北朝鮮としては、先月の2回目の米朝首脳会談が物別れに終わり、制裁解除の見通しが立たない中、キム委員長の下、結束して、経済の立て直しに全力をあげるよう呼びかけるねらいがあります。

今回の選挙では、キム委員長を中心とした体制固めを進めるため代議員の若返りがはかられるとみられていて、新たな代議員による最初の最高人民会議は来月開かれる見通しです。

朝鮮労働党の機関紙「労働新聞」は10日、1面トップに社説を掲載して、最高人民会議の代議員選挙で投票するよう国民に呼びかけました。

この中では「すべての有権者は選挙に参加して、人民の代表を選ぶことで体制を盤石なものにし、国の社会制度をさらに発展させなければならない」とするキム・ジョンウン朝鮮労働党委員長の発言を紹介しています。

また、3年前の党大会でキム委員長が打ち出した経済建設の5か年計画に言及し、「目標の遂行にはことしが非常に重要だ。国の経済を活性化し、人民生活の向上に向けて大きく飛躍するためにこれまで以上に政権の機能を高めることが求められている」として、今回の選挙は経済の立て直しをはかることが大きな目的だとしています。

選挙は1人の候補者に対する信任投票で、賛成票を投じることが、国の方針に賛同する意思を示すことになるとされています。

今回の選挙は、先月、2回目の米朝首脳会談が物別れに終わり、制裁解除の見通しが立たない中で行われていて、社説は、国民に投票を呼びかけることでキム委員長を中心とする体制の結束を強め、経済の立て直しに全力で取り組むよう求める内容となっています。

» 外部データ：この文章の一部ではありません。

-- ==== Sys2Proof/Decode.lean ====
section
/-! DEFINITION. Reading commands: `decodeTableWord` over the table (which gives no row any bits), and the frames of the
host link, which do spell the requests (R184 to R189): the CRC, the payload of every request read and written, and
what the Link Interface makes of a whole frame. -/

namespace Sys2Proof

/-- The command a word spells by the table's bits. The table gives no row any bits, so no word spells one (log 1). -/
def decodeTableWord (_nbits _w : Nat) : Option Instr := none

/-! ### The CRC (R185) -/

/-- R185: one shift of the CRC register. -/
def crcShift (r : BitVec 16) : BitVec 16 := if r.msb then (r <<< 1) ^^^ 0x1021#16 else r <<< 1

/-- R185: one byte enters the CRC register. -/
def crcByte (r : BitVec 16) (b : Byte) : BitVec 16 :=
  crcShift (crcShift (crcShift (crcShift (crcShift (crcShift (crcShift (crcShift (r ^^^ (b ++ 0#8)))))))))

/-- R185: the CRC of a run of bytes. -/
def crc16 (l : Bytes) : BitVec 16 := l.foldl crcByte 0xFFFF#16

/-! ### Fields of several bytes (R188) -/

/-- Two bytes, the most significant first. -/
def join16 (a b : Byte) : BitVec 16 := a ++ b

/-- Three bytes, the most significant first. -/
def join24 (a b c : Byte) : BitVec 24 := a ++ b ++ c

/-- Four bytes, the most significant first. -/
def join32 (a b c d : Byte) : BitVec 32 := a ++ b ++ c ++ d

/-- The bytes of a field of two. -/
def bytes16 (x : BitVec 16) : Bytes := [x.extractLsb' 8 8, x.extractLsb' 0 8]

/-- The bytes of a field of three. -/
def bytes24 (x : BitVec 24) : Bytes := [x.extractLsb' 16 8, x.extractLsb' 8 8, x.extractLsb' 0 8]

/-- The bytes of a field of four. -/
def bytes32 (x : BitVec 32) : Bytes :=
  [x.extractLsb' 24 8, x.extractLsb' 16 8, x.extractLsb' 8 8, x.extractLsb' 0 8]

/-! ### Reading payloads (R188) -/

/-- No field. -/
def read0 (i : Instr) : Bytes → Option Instr
  | [] => some i
  | _ => none

/-- One field of one byte. -/
def read1 (f : Byte → Instr) : Bytes → Option Instr
  | [a] => some (f a)
  | _ => none

/-- Two fields of one byte. -/
def read2 (f : Byte → Byte → Instr) : Bytes → Option Instr
  | [a, b] => some (f a b)
  | _ => none

/-- Three fields of one byte. -/
def read3 (f : Byte → Byte → Byte → Instr) : Bytes → Option Instr
  | [a, b, c] => some (f a b c)
  | _ => none

/-- R193: the fields of CONFIG_WRITE. -/
def readConfigWrite : Bytes → Option Instr
  | [id, index, v1, v0] => some (.configWrite id index (join16 v1 v0))
  | _ => none

/-- R34: the fields of CLOCK_SET. -/
def readClockSet : Bytes → Option Instr
  | [yy, mo, dd, hh, mi, ss] =>
    some (.clockSet { year := yy, month := mo, day := dd } { hour := hh, minute := mi, second := ss })
  | _ => none

/-- R3: the records of ROLL_WRITE. -/
def readRecords : Bytes → Option (List RollItem)
  | [] => some []
  | c3 :: c2 :: c1 :: c0 :: n2 :: n1 :: n0 :: t :: k :: l =>
    (readRecords l).map fun r => { card := join32 c3 c2 c1 c0, number := join24 n2 n1 n0, track := t, contact := k } :: r
  | _ => none

/-- R3: the fields of ROLL_WRITE. -/
def readRollWrite : Bytes → Option Instr
  | i1 :: i0 :: l => (readRecords l).map fun r => .rollWrite (join16 i1 i0) r
  | _ => none

/-- One field of two bytes. -/
def readWord (f : BitVec 16 → Instr) : Bytes → Option Instr
  | [a, b] => some (f (join16 a b))
  | _ => none

/-- A field of two bytes and one of one. -/
def readWordByte (f : BitVec 16 → Byte → Instr) : Bytes → Option Instr
  | [a, b, c] => some (f (join16 a b) c)
  | _ => none

/-- R13: the fields of MARK_SET. -/
def readMarkSet : Bytes → Option Instr
  | [i1, i0, k, a, v, m, r, e] => some (.markSet (join16 i1 i0) k a v m r e)
  | _ => none

/-- R41: the entries of PLAN_LOAD. -/
def readPlanItems : Bytes → Option (List PlanItem)
  | [] => some []
  | hh :: mi :: ss :: k :: n :: z :: p :: l =>
    (readPlanItems l).map fun r =>
      { time := { hour := hh, minute := mi, second := ss }, kind := k, session := n, zones := z, pattern := p } :: r
  | _ => none

/-- R41: the fields of PLAN_LOAD. -/
def readPlanLoad : Bytes → Option Instr
  | p :: l => (readPlanItems l).map fun r => .planLoad p r
  | _ => none

/-- R61: the entries of TRACK_INSERT. -/
def readInsertItems : Bytes → Option (List InsertItem)
  | [] => some []
  | hh :: mi :: ss :: z :: p :: l =>
    (readInsertItems l).map fun r =>
      { time := { hour := hh, minute := mi, second := ss }, zones := z, pattern := p } :: r
  | _ => none

/-- R61: the fields of TRACK_INSERT. -/
def readTrackInsert : Bytes → Option Instr
  | t :: l => (readInsertItems l).map fun r => .trackInsert t r
  | _ => none

/-- R70: the steps of PATTERN_LOAD. -/
def readSteps : Bytes → Option (List StepItem)
  | [] => some []
  | t :: on :: off :: n :: l =>
    (readSteps l).map fun r => { tone := t, onUnits := on, offUnits := off, repeats := n } :: r
  | _ => none

/-- R70: the fields of PATTERN_LOAD. -/
def readPatternLoad : Bytes → Option Instr
  | p :: l => (readSteps l).map fun r => .patternLoad p r
  | _ => none

/-- R142: the fields of REPORT_ADD. -/
def readReportAdd : Bytes → Option Instr
  | [i1, i0, yy, mo, dd, c, r, o] =>
    some (.reportAdd (join16 i1 i0) { year := yy, month := mo, day := dd } c r o)
  | _ => none

/-- R144: the fields of REPORT_CANCEL. -/
def readReportCancel : Bytes → Option Instr
  | [i1, i0, yy, mo, dd] => some (.reportCancel (join16 i1 i0) { year := yy, month := mo, day := dd })
  | _ => none

/-- R160, R188: the handle and outcome of NOTICE_OUTCOME. -/
def readNoticeOutcome : Bytes → Option Instr
  | [slot, c1, c0, o] => some (.noticeOutcome slot (join16 c1 c0) o)
  | _ => none

/-- R173: the exceptions of CALENDAR_LOAD. -/
def readExceptionItems : Bytes → Option (List ExceptionItem)
  | [] => some []
  | yy :: mo :: dd :: c :: t :: s0 :: s1 :: s2 :: s3 :: s4 :: s5 :: l =>
    (readExceptionItems l).map fun r =>
      { date := { year := yy, month := mo, day := dd }, closed := c, termStart := t,
        selections := #v[s0, s1, s2, s3, s4, s5] } :: r
  | _ => none

/-- R173: the dates of CALENDAR_LOAD. -/
def readDates : Bytes → Option (List DateField)
  | [] => some []
  | yy :: mo :: dd :: l => (readDates l).map fun r => { year := yy, month := mo, day := dd } :: r
  | _ => none

/-- R173, R188: the form byte decides how the rest of CALENDAR_LOAD is read. -/
def readCalendarLoad : Bytes → Option Instr
  | form :: l =>
    if form = 0#8 then some (.calendarLoad (.weekday l))
    else if form = 1#8 then (readExceptionItems l).map fun r => .calendarLoad (.exceptions r)
    else if form = 2#8 then (readDates l).map fun r => .calendarLoad (.remove r)
    else some (.calendarLoad (.other form l))
  | [] => none

/-- R174, R188: CALENDAR_READ is allowed at one byte or at three. -/
def readCalendarRead : Bytes → Option Instr
  | [part] =>
    if part = 0#8 then some (.calendarRead .weekday)
    else if part = 1#8 then none
    else some (.calendarRead (.other part none))
  | [part, position, count] =>
    if part = 0#8 then none
    else if part = 1#8 then some (.calendarRead (.exceptions position count))
    else some (.calendarRead (.other part (some (position, count))))
  | _ => none

/-- R188, R189: every request's kind code, and how its payload is read; none where the length is not allowed. -/
def requestTable : List (Nat × (Bytes → Option Instr)) :=
  [(0x01, read0 .status), (0x02, read1 .eventsClear), (0x03, read1 .eventsMask), (0x04, readConfigWrite),
   (0x05, read2 .configRead), (0x06, read0 .partReset),
   (0x10, read0 .clockRead), (0x11, readClockSet), (0x12, read1 .clockTrim),
   (0x20, readRollWrite), (0x21, readWord .rollRemove), (0x22, readWordByte .rollRead), (0x23, read0 .termClear),
   (0x24, readMarkSet),
   (0x30, readPlanLoad), (0x31, read1 .planRead), (0x32, read3 .trackDelay), (0x33, readTrackInsert),
   (0x34, read2 .trackSilence), (0x35, read1 .trackRead),
   (0x40, readPatternLoad), (0x41, read1 .patternRead), (0x42, read2 .ringNow), (0x43, read1 .ringStop),
   (0x44, read0 .ringRead),
   (0x48, read0 .terminalRead),
   (0x50, readWord .signIn), (0x51, readWordByte .signOut), (0x52, read0 .offsiteRead),
   (0x53, readWordByte .arrivalsRead),
   (0x58, read0 .sweepRead),
   (0x60, readReportAdd), (0x61, readReportCancel), (0x62, read2 .bookRead),
   (0x68, read0 .noticeTake), (0x69, readNoticeOutcome), (0x6A, read1 .noticeHold), (0x6B, read1 .noticeOrder),
   (0x6C, read0 .noticeCounts),
   (0x70, readCalendarLoad), (0x71, readCalendarRead), (0x72, read1 .summaryRead)]

/-- A row of a table, by its number. -/
def rowOf {α : Type} (k : Nat) : List (Nat × α) → Option α
  | [] => none
  | (j, a) :: l => if j = k then some a else rowOf k l

/-- R189: how the payload of a kind is read; none where the kind names no request. -/
def readerOf (kind : Byte) : Option (Bytes → Option Instr) := rowOf kind.toNat requestTable

/-! ### Whole frames (R184 to R186) -/

/-- R184: the sync byte. -/
def syncByte : Byte := 0xC3#8

/-- R185: the length bytes of a payload. -/
def lengthBytes (payload : Bytes) : Bytes := bytes16 (BitVec.ofNat 16 payload.length)

/-- R185: the bytes of a frame that the CRC covers. -/
def covered (kind : Byte) (payload : Bytes) : Bytes := lengthBytes payload ++ kind :: payload

/-- R185: a frame. -/
def frame (kind : Byte) (payload : Bytes) : Bytes :=
  syncByte :: (covered kind payload ++ bytes16 (crc16 (covered kind payload)))

/-- R186: what an ordinary frame comes to, in the order of the rule's checks. -/
def judgeFrame (kind : Byte) (payload : Bytes) (crc : Bytes) : Instr :=
  if crc = bytes16 (crc16 (covered kind payload)) then
    match readerOf kind with
    | none => .unknownKind kind
    | some read =>
      match read payload with
      | some i => i
      | none => .linkError kind
  else .linkError kind

/-- R184, R185: a sync byte and the bytes that follow it to the end of one frame, read as the command that end is;
none where the bytes are not one whole frame. -/
def receive : Bytes → Option Instr
  | s :: n1 :: n0 :: l =>
    if s ≠ syncByte then none
    else if Config.payloadLimit < (join16 n1 n0).toNat then (if l.isEmpty then some .lengthOverLimit else none)
    else
      match l with
      | kind :: body =>
        if body.length = (join16 n1 n0).toNat + 2 then
          some (judgeFrame kind (body.take (join16 n1 n0).toNat) (body.drop (join16 n1 n0).toNat))
        else none
      | [] => none
  | _ => none

/-! ### Writing requests (R188, R189) -/

/-- A date as three bytes. -/
def dateBytes (d : DateField) : Bytes := [d.year, d.month, d.day]

/-- A time of day as three bytes. -/
def timeBytes (t : TimeField) : Bytes := [t.hour, t.minute, t.second]

/-- R3: a record of ROLL_WRITE. -/
def rollItemBytes (r : RollItem) : Bytes := bytes32 r.card ++ bytes24 r.number ++ [r.track, r.contact]

/-- R41: an entry of PLAN_LOAD. -/
def planItemBytes (e : PlanItem) : Bytes := timeBytes e.time ++ [e.kind, e.session, e.zones, e.pattern]

/-- R61: an entry of TRACK_INSERT. -/
def insertItemBytes (e : InsertItem) : Bytes := timeBytes e.time ++ [e.zones, e.pattern]

/-- R70: a step of PATTERN_LOAD. -/
def stepItemBytes (p : StepItem) : Bytes := [p.tone, p.onUnits, p.offUnits, p.repeats]

/-- R173: an exception of CALENDAR_LOAD. -/
def exceptionItemBytes (x : ExceptionItem) : Bytes :=
  dateBytes x.date ++ [x.closed, x.termStart] ++ x.selections.toList

/-- R173: what CALENDAR_LOAD carries. -/
def CalendarBody.bytes : CalendarBody → Bytes
  | .weekday l => 0#8 :: l
  | .exceptions l => 1#8 :: l.flatMap exceptionItemBytes
  | .remove l => 2#8 :: l.flatMap dateBytes
  | .other form rest => form :: rest

/-- R174: what CALENDAR_READ carries. -/
def CalendarPart.bytes : CalendarPart → Bytes
  | .weekday => [0#8]
  | .exceptions position count => [1#8, position, count]
  | .other part none => [part]
  | .other part (some (a, b)) => [part, a, b]

/-- R188, R189: the kind code and payload of a request; none for an event. -/
def Instr.request : Instr → Option (Byte × Bytes)
  | .status => some (0x01#8, [])
  | .eventsClear set => some (0x02#8, [set])
  | .eventsMask set => some (0x03#8, [set])
  | .configWrite id index value => some (0x04#8, id :: index :: bytes16 value)
  | .configRead id index => some (0x05#8, [id, index])
  | .partReset => some (0x06#8, [])
  | .clockRead => some (0x10#8, [])
  | .clockSet date time => some (0x11#8, dateBytes date ++ timeBytes time)
  | .clockTrim trim => some (0x12#8, [trim])
  | .rollWrite start records => some (0x20#8, bytes16 start ++ records.flatMap rollItemBytes)
  | .rollRemove index => some (0x21#8, bytes16 index)
  | .rollRead start count => some (0x22#8, bytes16 start ++ [count])
  | .termClear => some (0x23#8, [])
  | .markSet index session source value minutes reason explained =>
    some (0x24#8, bytes16 index ++ [session, source, value, minutes, reason, explained])
  | .planLoad plan entries => some (0x30#8, plan :: entries.flatMap planItemBytes)
  | .planRead plan => some (0x31#8, [plan])
  | .trackDelay track first minutes => some (0x32#8, [track, first, minutes])
  | .trackInsert track entries => some (0x33#8, track :: entries.flatMap insertItemBytes)
  | .trackSilence track value => some (0x34#8, [track, value])
  | .trackRead track => some (0x35#8, [track])
  | .patternLoad pattern steps => some (0x40#8, pattern :: steps.flatMap stepItemBytes)
  | .patternRead pattern => some (0x41#8, [pattern])
  | .ringNow zones pattern => some (0x42#8, [zones, pattern])
  | .ringStop zones => some (0x43#8, [zones])
  | .ringRead => some (0x44#8, [])
  | .terminalRead => some (0x48#8, [])
  | .signIn index => some (0x50#8, bytes16 index)
  | .signOut index reason => some (0x51#8, bytes16 index ++ [reason])
  | .offsiteRead => some (0x52#8, [])
  | .arrivalsRead start count => some (0x53#8, bytes16 start ++ [count])
  | .sweepRead => some (0x58#8, [])
  | .reportAdd index date scope reason origin =>
    some (0x60#8, bytes16 index ++ dateBytes date ++ [scope, reason, origin])
  | .reportCancel index date => some (0x61#8, bytes16 index ++ dateBytes date)
  | .bookRead position count => some (0x62#8, [position, count])
  | .noticeTake => some (0x68#8, [])
  | .noticeOutcome slot creation outcome => some (0x69#8, slot :: (bytes16 creation ++ [outcome]))
  | .noticeHold value => some (0x6A#8, [value])
  | .noticeOrder order => some (0x6B#8, [order])
  | .noticeCounts => some (0x6C#8, [])
  | .calendarLoad body => some (0x70#8, body.bytes)
  | .calendarRead part => some (0x71#8, part.bytes)
  | .summaryRead selector => some (0x72#8, [selector])
  | .linkError _ => none
  | .unknownKind _ => none
  | .lengthOverLimit => none
  | .brokenFrame => none
  | .overlappedFrame => none
  | .replyEnd => none
  | .subTick => none
  | .secondCountUp => none
  | .entryFire => none
  | .onPeriodEnd _ => none
  | .offPeriodEnd _ => none
  | .chimeWaitDegrade => none
  | .offlinePollDue _ => none
  | .pollStart => none
  | .pollSent => none
  | .replyReceived _ => none
  | .replyFault => none
  | .characterGapTimeout => none
  | .replyTimeout => none
  | .quietTimeEnd => none
  | .tapJudgement => none
  | .sweepDispatch => none
  | .sweepVisit => none
  | .sweepComplete => none
  | .noticeRelease => none
  | .handedTimeout => none
  | .rolloverStage2 => none
  | .rolloverStage3 => none
  | .rolloverWalkSlot => none
  | .rolloverStage5 => none
  | .rolloverComplete => none
  | .retainEntry => none
  | .resetNLow => none
  | .powerReturn => none
  | .pinReset => none
  | .requestedStart => none
  | .syncByte => none
  | .replyAddressCharacter _ => none
  | .batteryLoss => none

end Sys2Proof
end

北朝鮮国営の朝鮮中央テレビは、キム・ジョンウン朝鮮労働党委員長が、最高人民会議の代議員選挙のためピョンヤン市内の工業大学に設置された投票所を訪れた様子を放送しました。

キム委員長の動静が伝えられるのは、先月、ベトナムの首都ハノイで行われた2回目の米朝首脳会談を終えて専用列車でピョンヤン駅に戻った今月5日以来です。

キム委員長が投票所に到着すると、大勢の教員や学生たちが歓声を上げながら拍手で出迎えました。そして、建物の中に入ったキム委員長は笑顔で投票箱に向かい、代議員の候補者となっている工業大学の学長に票を投じました。

投票のあと、キム委員長は、訪問した工業大学について「経済建設で非常に重要な役割を担っている。国の科学教育と経済建設をけん引する機関車としての責任を果たしてほしい」と述べたということです。

外に出てきたキム委員長は、再び歓声に応え、なかには警備を押しのけてキム委員長に近づこうとする人や大学をあとにしたキム委員長の車を走って追いかける人たちの映像も放送されました。

先月の米朝首脳会談が物別れに終わったことについて、韓国の情報機関は、北朝鮮内部で失望感が広がっているという見方を明らかにしていますが、北朝鮮としては、こうした見方を打ち消し、キム委員長が強い求心力を維持していることを強調するねらいがありそうです。